Figure 3. PINK1-mediated phosphorylation of ubiquitin and Parkin

(A) Upon mitochondrial damage, PINK1 is recruited and activated at the mitochondrial surface resulting in the sequential phosphorylation of both Ub and the Parkin Ubl domain on their respective Ser65 sites. This leads to Parkin activation and ubiquitylation of multiple substrates on the mitochondrial outer membrane (MOM), which in turn become favourable substrates for PINK1. In such a way, PINK1 and Parkin generate high-density p-S65-Ub chains on MOM proteins. This increases the binding and retention time of Parkin on mitochondria, leading to the amplification of Ub signals. Phosphorylation of Ub chains also serves as a commitment step, as p-Ub chains are resistant to deubiquitylation by the majority of DUBs. The multiple ubiquitylation signals then commit mitochondria for degradation by attracting multiple autophagy receptors, such as OPTN and NDP52. (B) Conformational domain rearrangements for Parkin activation. (a) Inactive PARKIN: Closed auto-inhibited structure of full-length PARKIN (PDB: 4k95). The catalytic cysteine 431 of the RING2 domain (in red) is blocked by the UPD. The I44 patch of the Ubl domain interacts with the RING1 helix and the IBR interacts with Ubl, thereby covering the S65 phosphorylation site of the Ubl domain. Additionally, the C-terminal Ubl and REP block the E2 access to the RING1 domain. (b) Dynamic intermediate Parkin (PDB: 5caw; 143–461 a.a.) in complex with p-Ub. The interaction between p-Ub and Parkin straightens the kinked pUBH helix, opens the IBR and releases the Ubl and its phosphorylation site from the Parkin RBR core. (c) Model of the active form of Parkin. The RING domain of a Cbl-UBCH7 crystal structure (PDB: 1fbv; magenta) conjugated to ubiquitin (PDB: 4q5e; yellow) is superposed to PARKIN RING1 (PDB: 5caw). The Ubl and REP domains are released, making the RING1 domain accessible to the E2∼Ub. The interaction of Parkin with the E2∼Ub could induce conformational changes in that active site of the RING2 domain and fully activate Parkin.

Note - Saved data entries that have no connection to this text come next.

-- ==== Sys2Proof/WellFormed.lean ====
section
/-! DEFINITION. Well-formedness of instructions and of operations. -/

namespace Sys2Proof

/-- Every term of `Instr` is well formed: its operands are a register (of eight) and a two-bit field, and the
encodings admit every value of both (30_encoding R92 to R96). -/
def Instr.wf : Instr → Bool
  | .movCr0R32 _ _ => true
  | .movCr3R32 _ _ => true
  | .movCr4R32 _ _ => true
  | .movR32Cr0 _ _ => true
  | .movR32Cr3 _ _ => true
  | .movR32Cr4 _ _ => true
  | .wrmsr => true
  | .rdmsr => true

/-- An access of `n` bytes at `la` is one of the spec's: at least one byte (20_memory R70), none past the top of the
linear address space (20_memory R69). -/
def accessWf (la : Word) (n : Nat) : Bool :=
  decide (1 ≤ n) && decide (la.toNat + n ≤ 2 ^ 32)

/-- An operation is one of 30_encoding R90, with the lengths 20_memory R69 and R70 allow. -/
def Op.wf : Op → Bool
  | .load la n _ => accessWf la n
  | .store la v _ => accessWf la v.length
  | .fetch la n _ => accessWf la n
  | .code bytes => !bytes.isEmpty
  | .movToCr0 _ => true
  | .movToCr3 _ => true
  | .movToCr4 _ => true
  | .wrmsr _ _ => true
  | .movFromCr _ => true
  | .rdmsr _ => true
  | .vmxTransition => true
  | .execute => true

end Sys2Proof
end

Figure 4. TBK1 in control of ubiquitin-dependent autophagy

TBK1 mediates feedback and feedforward regulation of the two autophagic adaptor proteins p62 and OPTN. Phosphorylation on their UBDs promotes binding to ubiquitylated cargo, whereas phosphorylation of the LIR motifs promotes the recruitment of autophagosomal membranes. Thus, TBK1 amplifies cargo recognition and commits it to degradation.

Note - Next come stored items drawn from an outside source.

-- ==== Sys2Proof/Safety.lean ====
section
/-! DEFINITION. The terms claims are stated in: the invariants of the spec and of the model, states with nothing
stale, and what an access may change in memory. -/

namespace Sys2Proof.Machine

/-! ### Invariants -/

/-- (I1) CR0.PG = 1 implies CR0.PE = 1 (10_state R44, 41_mode_enabling R138). -/
def ProtectionInv (s : State) : Prop := s.pg = true → s.pe = true

/-- (I2) CR0.PG = 1 and EFER.LME = 1 imply CR4.PAE = 1 (10_state R44, 41_mode_enabling R138). -/
def LongModeInv (s : State) : Prop := s.pg = true → s.lme = true → s.pae = true

/-- (I1) and (I2). -/
def ModeInv (s : State) : Prop := ProtectionInv s ∧ LongModeInv s

/-- Memory is in canonical form and lists only addresses of the M-bit space (20_memory R62). -/
def MemoryInv (s : State) : Prop := Memory.wf s.mem = true ∧ ∀ c ∈ s.mem, c.1 < 2 ^ s.params.physBits

/-- An entry some walk may have read: present, 4-byte aligned (20_memory R67), below 4 GBytes (43_32bit_paging R210,
item 3). -/
def WalkedEntry (e : Nat × Word) : Prop := entryP e.2 = true ∧ e.1 % 4 = 0 ∧ e.1 < 2 ^ 32

/-- Every remembered entry is one some walk may have read. -/
def WalkedInv (s : State) : Prop := ∀ e ∈ s.walked, WalkedEntry e

/-- The invariants of the machine together. -/
def Inv (s : State) : Prop := ModeInv s ∧ MemoryInv s ∧ WalkedInv s

/-- A `ResetState` a model may take (10_state R45): it meets (I1) and (I2), where the bits exist, and its memory is in
canonical form and inside the M-bit space. -/
def ResetStateOk (p : Params) : Prop :=
  (p.resetState.cr0.getLsbD 31 = true → p.resetState.cr0.getLsbD 0 = true)
    ∧ (p.resetState.cr0.getLsbD 31 = true → p.features.efer = true → p.resetState.efer.getLsbD 8 = true →
      p.features.pae = true ∧ p.resetState.cr4.getLsbD 5 = true)
    ∧ Memory.wf p.resetState.mem = true ∧ ∀ c ∈ p.resetState.mem, c.1 < 2 ^ p.physBits

/-! ### Certain translations -/

/-- Nothing is stale: every remembered entry is what memory holds (70_reset_and_hazards R268). -/
def Settled (s : State) : Prop := ∀ e ∈ s.walked, wordAt s.mem e.1 = e.2

/-- Four bytes of memory that can be read and written stand at an address (20_memory R61). -/
def EntryInRam (s : State) (a : Nat) : Prop := ∀ i < 4, kindAt s.params (a + i) = some .ram

/-! ### Frames -/

/-- Every register and parameter of two states agrees: all fields but memory, the run, the result and the model's own
`walked` and `draws`. -/
def SameRegisters (s t : State) : Prop :=
  t.cr0 = s.cr0 ∧ t.cr3 = s.cr3 ∧ t.cr4 = s.cr4 ∧ t.efer = s.efer ∧ t.eflags = s.eflags ∧ t.cpl = s.cpl
    ∧ t.gprs = s.gprs ∧ t.eip = s.eip ∧ t.params = s.params

/-- A byte got accessed or dirty flags: bits 5 and 6 may have become 1, no bit became 0, no other bit changed
(43_32bit_paging R208). -/
def FlagsAdded (old new : Byte) : Prop := new ||| 0x60 = old ||| 0x60 ∧ old &&& new = old

/-- Memory changed only by accessed and dirty flags: every byte reads as before, but that the first byte of an aligned
word below 4 GBytes may have got flags (43_32bit_paging R208, 20_memory R71). -/
def FlagsOnly (m m' : List Host.Cell) : Prop :=
  ∀ a, byteAt m' a = byteAt m a ∨ (a % 4 = 0 ∧ a < 2 ^ 32 ∧ FlagsAdded (byteAt m a) (byteAt m' a))

/-- Memory changed only by given flag updates: a bit that changed became 1, and an update of its byte's address has it in
its mask (43_32bit_paging R208, 20_memory R71). The masks lie in the first byte of an entry. -/
def FlagsOf (fl : List FlagUpdate) (m m' : List Host.Cell) : Prop :=
  ∀ a i, (byteAt m' a).getLsbD i ≠ (byteAt m a).getLsbD i →
    (byteAt m' a).getLsbD i = true ∧ ∃ u ∈ fl, u.addr = a ∧ u.mask.getLsbD i = true

/-- The PDE that a walk of `la` reads, where it passes its own tests, P and the reserved bits (43_32bit_paging R209). -/
def WalkPassesPde (s : State) (la : Word) (e : EntryRead) : Prop :=
  entryP e.value = true
    ∧ hasReserved (if maps4M s e.value then reservedPde4M s.params else reservedPdeTable s.params) e.value = false
    ∧ ∃ s1, readEntry (pdeAddr s.cr3 la) s = .next (e, s1)

/-- The PTE that a walk of `la` reads, where it and the PDE that references its page table pass their own tests
(43_32bit_paging R209). -/
def WalkPassesPte (s : State) (la : Word) (e : EntryRead) : Prop :=
  entryP e.value = true ∧ hasReserved (reservedPte s.params) e.value = false
    ∧ ∃ pde s1 s2, readEntry (pdeAddr s.cr3 la) s = .next (pde, s1) ∧ entryP pde.value = true
      ∧ maps4M s pde.value = false ∧ hasReserved (reservedPdeTable s.params) pde.value = false
      ∧ readEntry (pteAddr pde.value la) s1 = .next (e, s2)

/-- A flag update that a walk of `la` may leave where it ends in a page fault: the accessed flag of an entry read before the
failing test (43_32bit_paging R208, 60_exceptions R234). An entry whose own P or reserved bits fail is none of these. -/
def FailedWalkFlag (s : State) (la : Word) (u : FlagUpdate) : Prop :=
  u.mask = 0x20 ∧ ∃ e, u.addr = e.addr ∧ (WalkPassesPde s la e ∨ WalkPassesPte s la e)

/-- A flag update of a walk of `la` that succeeds: the accessed flag of an entry it used, and on a write the dirty flag too of
the entry that maps the page, the PTE or a PDE that maps 4 MBytes (43_32bit_paging R208). -/
def WalkFlag (s : State) (la : Word) (acc : Access) (u : FlagUpdate) : Prop :=
  ∃ e, u.addr = e.addr
    ∧ ((u.mask = 0x20 ∧ (WalkPassesPde s la e ∨ WalkPassesPte s la e))
      ∨ (acc.kind = .write ∧ u.mask = 0x60
        ∧ (WalkPassesPte s la e ∨ (WalkPassesPde s la e ∧ maps4M s e.value = true))))

/-- A flag update of the walk of one of the pieces of an access, each translated after the pieces before it
(20_memory R69). -/
def PiecesFlag (acc : Access) (ps : List Piece) (s : State) (u : FlagUpdate) : Prop :=
  ∃ before p after l fl s1, ps = before ++ p :: after ∧ planPieces acc before s = .next (.spans l fl, s1)
    ∧ WalkFlag s1 p.la acc u

/-- An address is among the bytes of an access. -/
def InSpans (l : List Span) (a : Nat) : Prop := ∃ sp ∈ l, sp.pa.toNat ≤ a ∧ a < sp.pa.toNat + sp.len

/-! ### Register writes -/

/-- Two values agree in every bit whose position is not in a list. -/
def SameBitsBut {n : Nat} (named : List Nat) (old new : BitVec n) : Prop :=
  ∀ i < n, i ∉ named → new.getLsbD i = old.getLsbD i

/-- The positions of the bits of CR4 that are named and that the implementation has (92 D2, D18). -/
def cr4NamedBits (f : Features) : List Nat :=
  (if f.pse then [4] else []) ++ (if f.pae then [5] else []) ++ (if f.pge then [7] else [])
    ++ (if f.pcide then [17] else []) ++ (if f.smep then [20] else []) ++ (if f.smap then [21] else [])
    ++ (if f.pke then [22] else [])

/-- The conditions on which `MovToCR0(v)` raises #GP(0) (41_mode_enabling R131). -/
def Cr0WriteFaults (v : Word) (s : State) : Prop :=
  s.cpl ≠ 0 ∨ (v.getLsbD 31 = true ∧ v.getLsbD 0 = false)
    ∨ (s.pg = false ∧ v.getLsbD 31 = true ∧ s.pae = false ∧ s.lme = true)
    ∨ (s.pg = true ∧ v.getLsbD 31 = false ∧ s.pcide = true)

/-- The conditions on which `MovToCR4(v)` raises #GP(0) (41_mode_enabling R133). -/
def Cr4WriteFaults (v : Word) (s : State) : Prop :=
  s.cpl ≠ 0 ∨ (s.pg = true ∧ s.lme = true ∧ s.pae = true ∧ cr4Pae s.params.features v = false)
    ∨ (s.pcide = false ∧ cr4Pcide s.params.features v = true
      ∧ (¬ (s.pg = true ∧ s.lme = true) ∨ s.cr3.extractLsb' 0 12 ≠ 0))

/-- The conditions on which `Wrmsr(C0000080H, v)` raises #GP(0) (41_mode_enabling R134; 30_encoding R97 where there is no
IA32_EFER). -/
def EferWriteFaults (v : MsrWord) (s : State) : Prop :=
  s.cpl ≠ 0 ∨ s.params.features.efer = false ∨ (s.pg = true ∧ eferLme s.params.features v ≠ s.lme)

/-! ### Accesses -/

/-- The Load, Store or Fetch of an access of a kind, of as many bytes at `la` as `v` has; a Store stores `v`
(30_encoding R90). -/
def accessOp (k : AccessKind) (la : Word) (v : List Byte) (explicit : Bool) : Op :=
  match k with
  | .read => .load la v.length explicit
  | .write => .store la v explicit
  | .fetch => .fetch la v.length explicit

/-- An operation makes an access by linear address: Load, Store and Fetch the one they name (30_encoding R90); `execute` the
fetch at EIP, of two bytes or of three (entry 28); no other operation any. -/
def MakesAccess (op : Op) (s : State) (la : Word) (n : Nat) (acc : Access) : Prop :=
  match op with
  | .load a m explicit => la = a ∧ n = m ∧ acc = accessAt s .read explicit
  | .store a v explicit => la = a ∧ n = v.length ∧ acc = accessAt s .write explicit
  | .fetch a m explicit => la = a ∧ n = m ∧ acc = accessAt s .fetch explicit
  | .execute => la = s.eip ∧ (n = 2 ∨ n = 3) ∧ acc = codeAccess s
  | .movToCr0 _ | .movToCr3 _ | .movToCr4 _ | .wrmsr _ _ | .movFromCr _ | .rdmsr _ | .vmxTransition | .code _ => False

end Sys2Proof.Machine
end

Figure 5. Integrative model for PINK1/Parkin- and TBK1/OPTN-dependent mitophagy

Mitochondrial damage leads to the activation of the kinase PINK1, which phosphorylates Ub and Parkin on S65. The phosphorylation-dependent activation of Parkin results in the generation of phosphorylated polyUb chains on MOM proteins. Autophagic receptors such as OPTN are recruited to the site of mitochondrial damage, together with the kinase TBK1, which becomes activated through dimerization and autophosphorylation. Active TBK1 phosphorylates the Ub-binding regions within OPTN. The p-Ub MOM substrates are subsequently bound by autophagic receptors, which link damaged mitochondria to autophagosomal membranes through binding to LC3s thereby resulting in mitophagy.